## WHAT THE TASK REQUIRES
After locating "open Sys2Proof" in the listing below, copy that line and each one after it exactly, ending with the line that has "theorem endDegrade_mem (s".

<<<<

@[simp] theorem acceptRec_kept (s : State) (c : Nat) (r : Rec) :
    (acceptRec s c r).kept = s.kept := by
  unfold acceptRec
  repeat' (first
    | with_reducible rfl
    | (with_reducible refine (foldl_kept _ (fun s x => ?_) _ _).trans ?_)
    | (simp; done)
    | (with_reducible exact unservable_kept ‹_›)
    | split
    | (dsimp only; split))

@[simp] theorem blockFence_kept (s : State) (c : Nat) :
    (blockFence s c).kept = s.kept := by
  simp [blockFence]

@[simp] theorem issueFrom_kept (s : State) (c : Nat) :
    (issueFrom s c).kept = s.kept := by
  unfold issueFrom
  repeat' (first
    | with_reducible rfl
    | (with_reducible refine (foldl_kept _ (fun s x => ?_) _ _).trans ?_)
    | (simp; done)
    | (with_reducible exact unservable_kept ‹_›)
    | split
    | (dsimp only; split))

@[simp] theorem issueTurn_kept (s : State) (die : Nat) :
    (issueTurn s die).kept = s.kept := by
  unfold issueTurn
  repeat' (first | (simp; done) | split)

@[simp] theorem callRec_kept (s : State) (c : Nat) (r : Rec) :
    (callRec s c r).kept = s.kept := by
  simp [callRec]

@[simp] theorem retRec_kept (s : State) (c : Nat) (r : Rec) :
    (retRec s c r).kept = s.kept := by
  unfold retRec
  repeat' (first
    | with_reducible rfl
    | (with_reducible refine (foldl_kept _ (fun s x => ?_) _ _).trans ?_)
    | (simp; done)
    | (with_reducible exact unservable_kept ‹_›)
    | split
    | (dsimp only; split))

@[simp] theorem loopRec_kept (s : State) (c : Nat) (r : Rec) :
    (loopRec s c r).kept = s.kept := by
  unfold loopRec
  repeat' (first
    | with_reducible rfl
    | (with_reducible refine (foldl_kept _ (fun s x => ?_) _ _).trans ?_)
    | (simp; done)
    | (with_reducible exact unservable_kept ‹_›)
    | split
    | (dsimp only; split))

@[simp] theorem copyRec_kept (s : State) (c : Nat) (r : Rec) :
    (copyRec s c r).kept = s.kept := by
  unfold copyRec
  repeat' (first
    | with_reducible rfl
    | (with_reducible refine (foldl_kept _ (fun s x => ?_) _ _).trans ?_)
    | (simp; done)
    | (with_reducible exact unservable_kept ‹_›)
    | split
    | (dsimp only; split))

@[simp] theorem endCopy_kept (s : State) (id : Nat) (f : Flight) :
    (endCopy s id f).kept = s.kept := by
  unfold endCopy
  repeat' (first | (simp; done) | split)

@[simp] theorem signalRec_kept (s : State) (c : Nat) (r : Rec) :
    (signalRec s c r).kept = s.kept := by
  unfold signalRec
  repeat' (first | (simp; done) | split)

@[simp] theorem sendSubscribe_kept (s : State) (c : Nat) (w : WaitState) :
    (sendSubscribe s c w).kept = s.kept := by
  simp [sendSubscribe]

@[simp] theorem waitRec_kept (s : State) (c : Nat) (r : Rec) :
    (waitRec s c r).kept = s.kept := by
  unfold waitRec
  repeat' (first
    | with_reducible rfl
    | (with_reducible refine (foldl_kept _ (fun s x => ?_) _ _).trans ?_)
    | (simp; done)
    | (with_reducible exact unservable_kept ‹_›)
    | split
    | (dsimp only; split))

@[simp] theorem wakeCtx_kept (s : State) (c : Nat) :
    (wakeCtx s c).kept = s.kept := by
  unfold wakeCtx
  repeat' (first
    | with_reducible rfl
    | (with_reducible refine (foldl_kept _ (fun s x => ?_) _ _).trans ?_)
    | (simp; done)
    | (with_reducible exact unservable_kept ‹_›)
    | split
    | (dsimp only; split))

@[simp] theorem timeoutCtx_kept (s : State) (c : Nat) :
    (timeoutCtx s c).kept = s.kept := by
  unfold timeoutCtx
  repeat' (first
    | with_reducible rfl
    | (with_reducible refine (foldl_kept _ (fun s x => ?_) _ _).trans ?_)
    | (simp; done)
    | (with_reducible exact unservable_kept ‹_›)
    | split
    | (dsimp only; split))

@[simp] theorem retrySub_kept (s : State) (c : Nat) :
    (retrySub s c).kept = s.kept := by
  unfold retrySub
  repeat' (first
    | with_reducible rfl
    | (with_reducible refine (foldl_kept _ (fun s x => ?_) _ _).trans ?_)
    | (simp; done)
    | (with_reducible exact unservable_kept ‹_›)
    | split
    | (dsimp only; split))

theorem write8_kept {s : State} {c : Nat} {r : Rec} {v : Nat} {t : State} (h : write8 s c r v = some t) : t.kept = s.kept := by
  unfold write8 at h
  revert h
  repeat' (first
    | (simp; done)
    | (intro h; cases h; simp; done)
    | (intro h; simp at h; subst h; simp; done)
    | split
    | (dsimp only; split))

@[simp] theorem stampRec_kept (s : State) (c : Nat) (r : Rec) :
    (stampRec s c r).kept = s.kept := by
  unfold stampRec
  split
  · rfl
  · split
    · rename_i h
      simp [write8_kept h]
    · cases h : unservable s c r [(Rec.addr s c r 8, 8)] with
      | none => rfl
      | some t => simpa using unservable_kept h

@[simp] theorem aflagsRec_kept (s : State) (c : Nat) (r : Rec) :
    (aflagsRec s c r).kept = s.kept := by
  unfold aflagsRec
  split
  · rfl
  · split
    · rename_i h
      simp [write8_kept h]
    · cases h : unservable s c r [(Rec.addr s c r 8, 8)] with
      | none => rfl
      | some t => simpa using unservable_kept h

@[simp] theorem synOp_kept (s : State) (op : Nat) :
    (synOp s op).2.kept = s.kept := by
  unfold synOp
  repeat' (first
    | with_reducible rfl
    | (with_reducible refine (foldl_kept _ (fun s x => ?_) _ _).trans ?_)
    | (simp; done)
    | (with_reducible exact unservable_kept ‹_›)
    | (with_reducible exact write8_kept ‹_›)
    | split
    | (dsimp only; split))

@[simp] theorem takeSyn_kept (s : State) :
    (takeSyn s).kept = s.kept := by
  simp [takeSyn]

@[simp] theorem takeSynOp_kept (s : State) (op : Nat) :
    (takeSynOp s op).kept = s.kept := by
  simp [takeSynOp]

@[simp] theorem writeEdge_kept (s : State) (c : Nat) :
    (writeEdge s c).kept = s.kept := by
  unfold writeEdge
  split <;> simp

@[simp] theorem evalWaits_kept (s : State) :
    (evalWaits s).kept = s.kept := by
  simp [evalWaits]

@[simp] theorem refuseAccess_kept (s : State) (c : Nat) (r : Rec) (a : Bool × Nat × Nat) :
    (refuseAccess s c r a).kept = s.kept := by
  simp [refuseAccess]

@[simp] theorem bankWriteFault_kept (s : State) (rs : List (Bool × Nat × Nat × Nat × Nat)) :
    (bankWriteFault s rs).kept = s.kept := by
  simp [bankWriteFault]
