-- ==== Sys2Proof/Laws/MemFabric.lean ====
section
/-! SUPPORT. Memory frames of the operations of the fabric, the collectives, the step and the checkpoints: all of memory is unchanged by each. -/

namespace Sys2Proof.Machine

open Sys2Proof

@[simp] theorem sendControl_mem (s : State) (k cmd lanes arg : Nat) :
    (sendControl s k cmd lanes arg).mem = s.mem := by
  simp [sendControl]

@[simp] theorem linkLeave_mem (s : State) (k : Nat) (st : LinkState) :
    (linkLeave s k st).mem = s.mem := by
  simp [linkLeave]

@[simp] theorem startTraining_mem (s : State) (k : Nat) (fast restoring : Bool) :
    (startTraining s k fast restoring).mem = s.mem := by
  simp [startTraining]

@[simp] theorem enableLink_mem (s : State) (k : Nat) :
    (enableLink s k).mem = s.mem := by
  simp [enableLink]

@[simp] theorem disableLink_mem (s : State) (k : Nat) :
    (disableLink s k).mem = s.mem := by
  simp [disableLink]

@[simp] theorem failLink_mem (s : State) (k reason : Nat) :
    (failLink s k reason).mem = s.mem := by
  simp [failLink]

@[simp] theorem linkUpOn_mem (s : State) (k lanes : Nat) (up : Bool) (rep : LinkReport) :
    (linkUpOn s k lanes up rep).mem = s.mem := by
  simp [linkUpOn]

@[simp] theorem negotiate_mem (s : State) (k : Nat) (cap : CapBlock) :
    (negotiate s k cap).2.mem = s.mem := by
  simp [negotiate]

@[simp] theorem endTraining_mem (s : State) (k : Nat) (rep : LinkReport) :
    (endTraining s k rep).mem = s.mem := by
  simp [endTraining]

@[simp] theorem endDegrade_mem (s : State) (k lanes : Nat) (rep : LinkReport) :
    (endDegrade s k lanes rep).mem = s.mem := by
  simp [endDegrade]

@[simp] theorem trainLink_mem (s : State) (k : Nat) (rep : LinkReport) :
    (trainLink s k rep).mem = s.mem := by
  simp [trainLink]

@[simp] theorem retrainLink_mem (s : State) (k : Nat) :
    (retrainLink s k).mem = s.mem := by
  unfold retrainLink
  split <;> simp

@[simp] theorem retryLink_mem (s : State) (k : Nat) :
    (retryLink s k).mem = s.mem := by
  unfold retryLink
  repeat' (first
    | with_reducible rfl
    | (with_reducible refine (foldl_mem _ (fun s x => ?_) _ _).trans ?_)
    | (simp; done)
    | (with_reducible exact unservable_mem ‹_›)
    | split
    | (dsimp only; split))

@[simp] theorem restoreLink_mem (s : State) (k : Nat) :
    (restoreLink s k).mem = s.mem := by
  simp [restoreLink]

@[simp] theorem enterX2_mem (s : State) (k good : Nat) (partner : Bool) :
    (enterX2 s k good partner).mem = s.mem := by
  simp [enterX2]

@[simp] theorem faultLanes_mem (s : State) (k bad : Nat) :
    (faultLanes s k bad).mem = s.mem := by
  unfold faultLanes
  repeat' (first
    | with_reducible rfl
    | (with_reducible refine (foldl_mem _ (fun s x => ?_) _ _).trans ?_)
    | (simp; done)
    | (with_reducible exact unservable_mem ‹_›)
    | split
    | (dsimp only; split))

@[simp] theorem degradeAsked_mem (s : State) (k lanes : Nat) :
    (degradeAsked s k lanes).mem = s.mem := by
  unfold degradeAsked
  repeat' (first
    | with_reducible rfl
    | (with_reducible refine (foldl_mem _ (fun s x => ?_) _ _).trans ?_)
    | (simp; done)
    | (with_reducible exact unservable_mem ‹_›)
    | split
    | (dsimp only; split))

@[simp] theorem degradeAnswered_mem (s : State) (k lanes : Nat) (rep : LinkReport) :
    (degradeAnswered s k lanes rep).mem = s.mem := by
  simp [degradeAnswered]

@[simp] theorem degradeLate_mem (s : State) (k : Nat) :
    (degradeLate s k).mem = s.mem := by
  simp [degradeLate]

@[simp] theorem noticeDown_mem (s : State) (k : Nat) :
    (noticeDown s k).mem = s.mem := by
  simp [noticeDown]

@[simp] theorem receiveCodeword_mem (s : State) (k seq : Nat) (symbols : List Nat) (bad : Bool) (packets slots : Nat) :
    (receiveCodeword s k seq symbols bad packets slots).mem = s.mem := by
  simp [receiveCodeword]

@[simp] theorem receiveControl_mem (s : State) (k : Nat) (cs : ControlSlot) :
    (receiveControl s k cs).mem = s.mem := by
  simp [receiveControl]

>>>>

## RESULT OF THIS TASK
open Sys2Proof

@[simp] theorem sendControl_mem (s : State) (k cmd lanes arg : Nat) :
    (sendControl s k cmd lanes arg).mem = s.mem := by
  simp [sendControl]

@[simp] theorem linkLeave_mem (s : State) (k : Nat) (st : LinkState) :
    (linkLeave s k st).mem = s.mem := by
  simp [linkLeave]

@[simp] theorem startTraining_mem (s : State) (k : Nat) (fast restoring : Bool) :
    (startTraining s k fast restoring).mem = s.mem := by
  simp [startTraining]

@[simp] theorem enableLink_mem (s : State) (k : Nat) :
    (enableLink s k).mem = s.mem := by
  simp [enableLink]

@[simp] theorem disableLink_mem (s : State) (k : Nat) :
    (disableLink s k).mem = s.mem := by
  simp [disableLink]

@[simp] theorem failLink_mem (s : State) (k reason : Nat) :
    (failLink s k reason).mem = s.mem := by
  simp [failLink]

@[simp] theorem linkUpOn_mem (s : State) (k lanes : Nat) (up : Bool) (rep : LinkReport) :
    (linkUpOn s k lanes up rep).mem = s.mem := by
  simp [linkUpOn]

@[simp] theorem negotiate_mem (s : State) (k : Nat) (cap : CapBlock) :
    (negotiate s k cap).2.mem = s.mem := by
  simp [negotiate]

@[simp] theorem endTraining_mem (s : State) (k : Nat) (rep : LinkReport) :
    (endTraining s k rep).mem = s.mem := by
  simp [endTraining]

@[simp] theorem endDegrade_mem (s : State) (k lanes : Nat) (rep : LinkReport) :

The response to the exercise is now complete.